BEGIN RECORD EXTRACTS

/-- A walker whose cluster holds no entry of the context finds what the tables in memory give (R385). -/
theorem Device.walk_unheld (ht : ∀ y ∈ d.tables, y.ctx ≠ ctx) (tick cap unit va lvl t : Nat) :
    (d.walk ready tick cap unit ctx va lvl t).map Found.leaf = (walkFrom d.mem cap va lvl t).mapError WalkStop.fault := by
  induction lvl generalizing t with
  | zero =>
    simp only [Device.walk, walkFrom, Device.pteRead_clean hready hp]
    by_cases hbig : ((pteAt d.mem t (vaIndex va 0 / 16 * 16)).getLsbD 0 && (pteAt d.mem t (vaIndex va 0 / 16 * 16)).getLsbD 9) = true
    · rw [if_pos hbig, if_pos hbig]
      exact map_leafFound cap _
    · rw [if_neg hbig, if_neg hbig]
      by_cases hpresent : (pteAt d.mem t (vaIndex va 0)).getLsbD 0 = true
      · rw [if_pos hpresent, if_pos hpresent]
        exact map_leafFound cap _
      · rw [if_neg hpresent, if_neg hpresent]
        rfl
  | succ lvl ih =>
    simp only [Device.walk, walkFrom, Device.tableRead_unheld hready hp ht]
    split
    · rfl
    · split
      · split
        · rfl
        · exact map_leafFound cap _
      · split
        · rfl
        · rw [← ih]
          cases d.walk ready tick cap unit ctx va lvl _ <;> rfl

/-- An access whose page no TLB asked holds translates as the tables in memory give (R385, R391). -/
theorem Device.leafFor_unheld {va : Nat} {ag : Agent} (ht : ∀ y ∈ d.tables, y.ctx ≠ ctx)
    (htlb : ∀ u ∈ ag.tlbs, d.tlbFind u ctx va = none) (tick cap root : Nat) :
    (∀ det, walkFrom d.mem cap va 4 root = .error det → d.leafFor ready tick cap ag ctx root va = .error (.fault det)) ∧
      ∀ l, walkFrom d.mem cap va 4 root = .ok l → ∃ r, d.leafFor ready tick cap ag ctx root va = .ok r ∧ r.leaf = l := by
  have hwalk := Device.walk_unheld hready hp ht tick cap ag.tlb va 4 root
  rw [Device.leafFor, Device.leafAt_unheld htlb]
  cases hfound : d.walk ready tick cap ag.tlb ctx va 4 root with
  | error w =>
    rw [hfound] at hwalk
    refine ⟨fun det h => ?_, fun l h => ?_⟩ <;> rw [h] at hwalk <;> cases hwalk
    rfl
  | ok r =>
    rw [hfound] at hwalk
    refine ⟨fun det h => ?_, fun l h => ?_⟩ <;> rw [h] at hwalk <;> cases hwalk
    exact ⟨r, rfl, rfl⟩

end Walk

/-! ### What an access meets at its leaf (R168, R387) -/

/-- The permissions of an entry let an access through (R387). -/
def Access.allowed (k : Access) (e : W64) : Bool :=
  match k with
  | .load => e.getLsbD 2
  | .store => e.getLsbD 3
  | .atomic => e.getLsbD 2 && e.getLsbD 3
  | .fetch => e.getLsbD 4

section Probe

variable {d : Device} {p : Platform} {tick ctx : Nat} {ag : Agent} {linkOk : Bool} {va : W64} {c : Ctx} {r : Found}

theorem Device.probe_fault {det : Nat} (hva : va.extractLsb' 57 7 = 0) (hc : d.ctxs.get ctx = some c)
    (hl : d.leafFor p.ready tick p.part.capacity ag ctx c.ptroot.toNat va.toNat = .error (.fault det)) (k : Access) :
    d.probe p tick ctx ag k linkOk va = .fault 0x04 det := by
  simp [Device.probe, hva, hc, hl]

variable (hva : va.extractLsb' 57 7 = 0) (hc : d.ctxs.get ctx = some c)
  (hl : d.leafFor p.ready tick p.part.capacity ag ctx c.ptroot.toNat va.toNat = .ok r)

include hva hc hl

theorem Device.probe_denied (k : Access) (h : k.allowed r.leaf.entry = false) :
    d.probe p tick ctx ag k linkOk va = .fault 0x05 0 := by
  cases k <;> simp only [Access.allowed] at h <;> simp [Device.probe, hva, hc, hl, h, -BitVec.getLsbD_eq_getElem]

variable (hperm : r.leaf.entry.getLsbD 2 = true) (hdev : pteTgt r.leaf.entry = 0)

include hperm hdev

theorem Device.probe_load_hostOwn (hown : pteOwn r.leaf.entry = true) :
    d.probe p tick ctx ag .load linkOk va = .fault 0x12 0 := by
  simp [Device.probe, hva, hc, hl, hperm, hdev, hown, -BitVec.getLsbD_eq_getElem]

variable (hown : pteOwn r.leaf.entry = false)

include hown

theorem Device.probe_load_privMiss (hpriv : pteCls r.leaf.entry = 2) (hcore : ag.own ≠ some (pteCore r.leaf.entry)) :
    d.probe p tick ctx ag .load linkOk va = .fault 0x0F 0 := by
  simp [Device.probe, hva, hc, hl, hperm, hdev, hown, hpriv, hcore, -BitVec.getLsbD_eq_getElem]

theorem Device.probe_load_page (hcls : pteCls r.leaf.entry ≠ 2) (hres : r.leaf.entry.getLsbD 1 = false) :
    d.probe p tick ctx ag .load linkOk va = .page := by
  simp [Device.probe, hva, hc, hl, hperm, hdev, hown, hcls, hres, -BitVec.getLsbD_eq_getElem]

theorem Device.probe_load_ok (hcls : pteCls r.leaf.entry ≠ 2) (hres : r.leaf.entry.getLsbD 1 = true)
    (hready : p.ready.extractLsb' 0 32 = 0xFFFFFFFF#32) :
    ∃ x, d.probe p tick ctx ag .load linkOk va = .ok x ∧ x.space = .dev ∧
      x.pa = pteAddr r.leaf.entry + va.toNat % r.leaf.size := by
  simp [Device.probe, hva, hc, hl, hperm, hdev, hown, hcls, hres, channelReady, hready, spaceOf, -BitVec.getLsbD_eq_getElem]

end Probe

/-- Settles O30: the checks of a lane in their order, and the walk of the tables in memory, whose leaf decides the rest. -/
theorem addressChecks : Obligations.AddressChecks := by
  unfold Obligations.AddressChecks
  refine ⟨fun d e ctx ag k linkOk align n a => ⟨fun h => if_pos h, fun h hout => ?_, fun h hlo hhi => ?_⟩,
    fun d p tick ctx ag linkOk va c hva hc htlb ht hp hready => ?_⟩
  · exact (if_neg (not_not_intro h)).trans (if_pos (by simpa using hout))
  · exact (if_neg (not_not_intro h)).trans (if_neg (by simp; omega))
  · obtain ⟨hfault, hfound⟩ := Device.leafFor_unheld hready hp ht htlb tick p.part.capacity c.ptroot.toNat
    refine ⟨fun det hdet k => Device.probe_fault hva hc (hfault det hdet) k, fun l hleaf => ?_⟩
    obtain ⟨r, hl, rfl⟩ := hfound l hleaf
    exact ⟨Device.probe_denied hva hc hl .load, Device.probe_denied hva hc hl .store, Device.probe_denied hva hc hl .fetch,
      fun hperm hdev => ⟨Device.probe_load_hostOwn hva hc hl hperm hdev, Device.probe_load_privMiss hva hc hl hperm hdev,
        Device.probe_load_page hva hc hl hperm hdev,
        fun hown hcls hres => Device.probe_load_ok hva hc hl hperm hdev hown hcls hres hready⟩⟩

end Sys2Proof.Machine
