-- ==== Sys2Proof/Machine/Transition.lean ====
section
/-! DEFINITION. The boundary logic (60_exceptions.md R244, R245) and the four kinds of transition: RESET sequence, NMI entry, IRQ
entry, one instruction (fetch, decode, resolve, execute). -/

namespace Sys2Proof.Machine

/-- A boundary at which nothing is presented. -/
def quietBoundary : Boundary := ⟨false, false, false, []⟩

/-- The boundary the next transition samples; after the last one listed nothing is presented (notes/assumptions/4.md). -/
def currentBoundary (s : State) : Boundary :=
  match s.inputs with
  | [] => quietBoundary
  | b :: _ => b

/-- The state a transition starts from: its boundary consumed, the host's changes made (R64; notes/assumptions/5.md), the outputs of the transition before
cleared. -/
def beginTransition (s : State) : State :=
  { s with
    mem := applyHostWrites (currentBoundary s).hostWrites s.mem
    inputs := s.inputs.tail
    bus := []
    cycles := none }

/-- The four kinds of transition (R7, R245). -/
inductive TransitionKind where
  | reset | nmi | irq | instruction
deriving DecidableEq, Repr

/-- Choosing the transition: reset over nmi over irq, irq only with I clear (R245). -/
def chooseTransition (b : Boundary) (iFlag : Bool) : TransitionKind :=
  if b.reset then .reset
  else if b.nmi then .nmi
  else if b.irq && !iFlag then .irq
  else .instruction

/-- The RESET transition and its cycle report (R270, R284). -/
def resetTransition (s : State) : State := (resetSequence s).setCycles (some s.cycleTable.resetSequence)

/-- An IRQ or NMI entry: PC itself is the return address and bit 4 of the pushed status is 0 (R248), with its cycle
report (R284). -/
def interruptTransition (vector : Word) (s : State) : State :=
  (takeInterrupt false s.pc vector s).setCycles (some s.cycleTable.interruptEntry)

/-- What fetching an instruction answers. -/
inductive Fetched where
  /-- The instruction, PC past its bytes. -/
  | instr (i : Instr) (s : State)
  /-- The opcode byte has no descriptor; PC is past that byte (R241). -/
  | invalid (b : Byte) (s : State)
deriving DecidableEq, Repr

/-- Fetch and decode one instruction: the opcode byte, then the operand bytes its descriptor asks for, low byte first (R92,
R59). -/
def fetchInstruction (s : State) : Fetched :=
  let op := fetch8 s
  match dispatchTable op.1 with
  | none => .invalid op.1 op.2
  | some (.bare i) => .instr i op.2
  | some (.byte f) =>
    let b := fetch8 op.2
    .instr (f b.1) b.2
  | some (.word f) =>
    let w := fetch16 op.2
    .instr (f w.1) w.2

/-- Put the cycle report of a transition beside its effect. -/
def withCycles (n : Nat) : Host.Outcome State Fault Refusal → Host.Outcome State Fault Refusal
  | .next s => .next (s.setCycles (some n))
  | .fault r => .fault r
  | .refused r => .refused r

/-- The instruction transition: fetch, decode, execute (R92), or the InvalidOpcode fault (R241). -/
def runInstruction (s : State) : Host.Outcome State Fault Refusal :=
  match fetchInstruction s with
  | .instr i t => withCycles (cycleReport i t) (exec i t)
  | .invalid b t => .fault (.invalidOpcode b t)

/-- Store bytes at successive addresses, modulo 65536. -/
def placeBytes : List Byte → Word → Memory → Memory
  | [], _, m => m
  | b :: rest, a, m => placeBytes rest (a + 1) (Memory.write m a.toNat b)

/-- Present nothing at the next boundary. -/
def quietNext : List Boundary → List Boundary
  | [] => []
  | _ :: rest => quietBoundary :: rest

/-- Let the next `n` accesses be answered by memory. -/
def ramNext : Nat → List Response → List Response
  | 0, l => l
  | _ + 1, [] => []
  | n + 1, _ :: rest => .ram :: ramNext n rest

/-- How many bytes the fetch of these bytes consumes (R80, R241). -/
def fetchLength (bytes : List Byte) : Nat :=
  match decode bytes with
  | .instr i _ => i.format.length
  | .invalidOpcode _ => 1
  | .truncated => 0

/-- Bytes stored where the next instruction is fetched, with nothing presented at the next boundary and its fetches answered by
memory, so that the next transition is the instruction they hold (notes/assumptions/6.md). -/
def placeInstruction (bytes : List Byte) (s : State) : State :=
  { s with
    mem := placeBytes bytes s.pc s.mem
    inputs := quietNext s.inputs
    responses := ramNext (fetchLength bytes) s.responses }

end Sys2Proof.Machine
end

END RECORD EXTRACTS

WHAT THE TASK ASKS: Every line above from the line with "(R270, R284). -/" to the line with "its effect. -/", both included, must be reproduced exactly, and no other line may appear.

THE ANSWER:
/-- The RESET transition and its cycle report (R270, R284). -/
def resetTransition (s : State) : State := (resetSequence s).setCycles (some s.cycleTable.resetSequence)

/-- An IRQ or NMI entry: PC itself is the return address and bit 4 of the pushed status is 0 (R248), with its cycle
report (R284). -/
def interruptTransition (vector : Word) (s : State) : State :=
  (takeInterrupt false s.pc vector s).setCycles (some s.cycleTable.interruptEntry)

/-- What fetching an instruction answers. -/
inductive Fetched where
  /-- The instruction, PC past its bytes. -/
  | instr (i : Instr) (s : State)
  /-- The opcode byte has no descriptor; PC is past that byte (R241). -/
  | invalid (b : Byte) (s : State)
deriving DecidableEq, Repr

/-- Fetch and decode one instruction: the opcode byte, then the operand bytes its descriptor asks for, low byte first (R92,
R59). -/
def fetchInstruction (s : State) : Fetched :=
  let op := fetch8 s
  match dispatchTable op.1 with
  | none => .invalid op.1 op.2
  | some (.bare i) => .instr i op.2
  | some (.byte f) =>
    let b := fetch8 op.2
    .instr (f b.1) b.2
  | some (.word f) =>
    let w := fetch16 op.2
    .instr (f w.1) w.2

/-- Put the cycle report of a transition beside its effect. -/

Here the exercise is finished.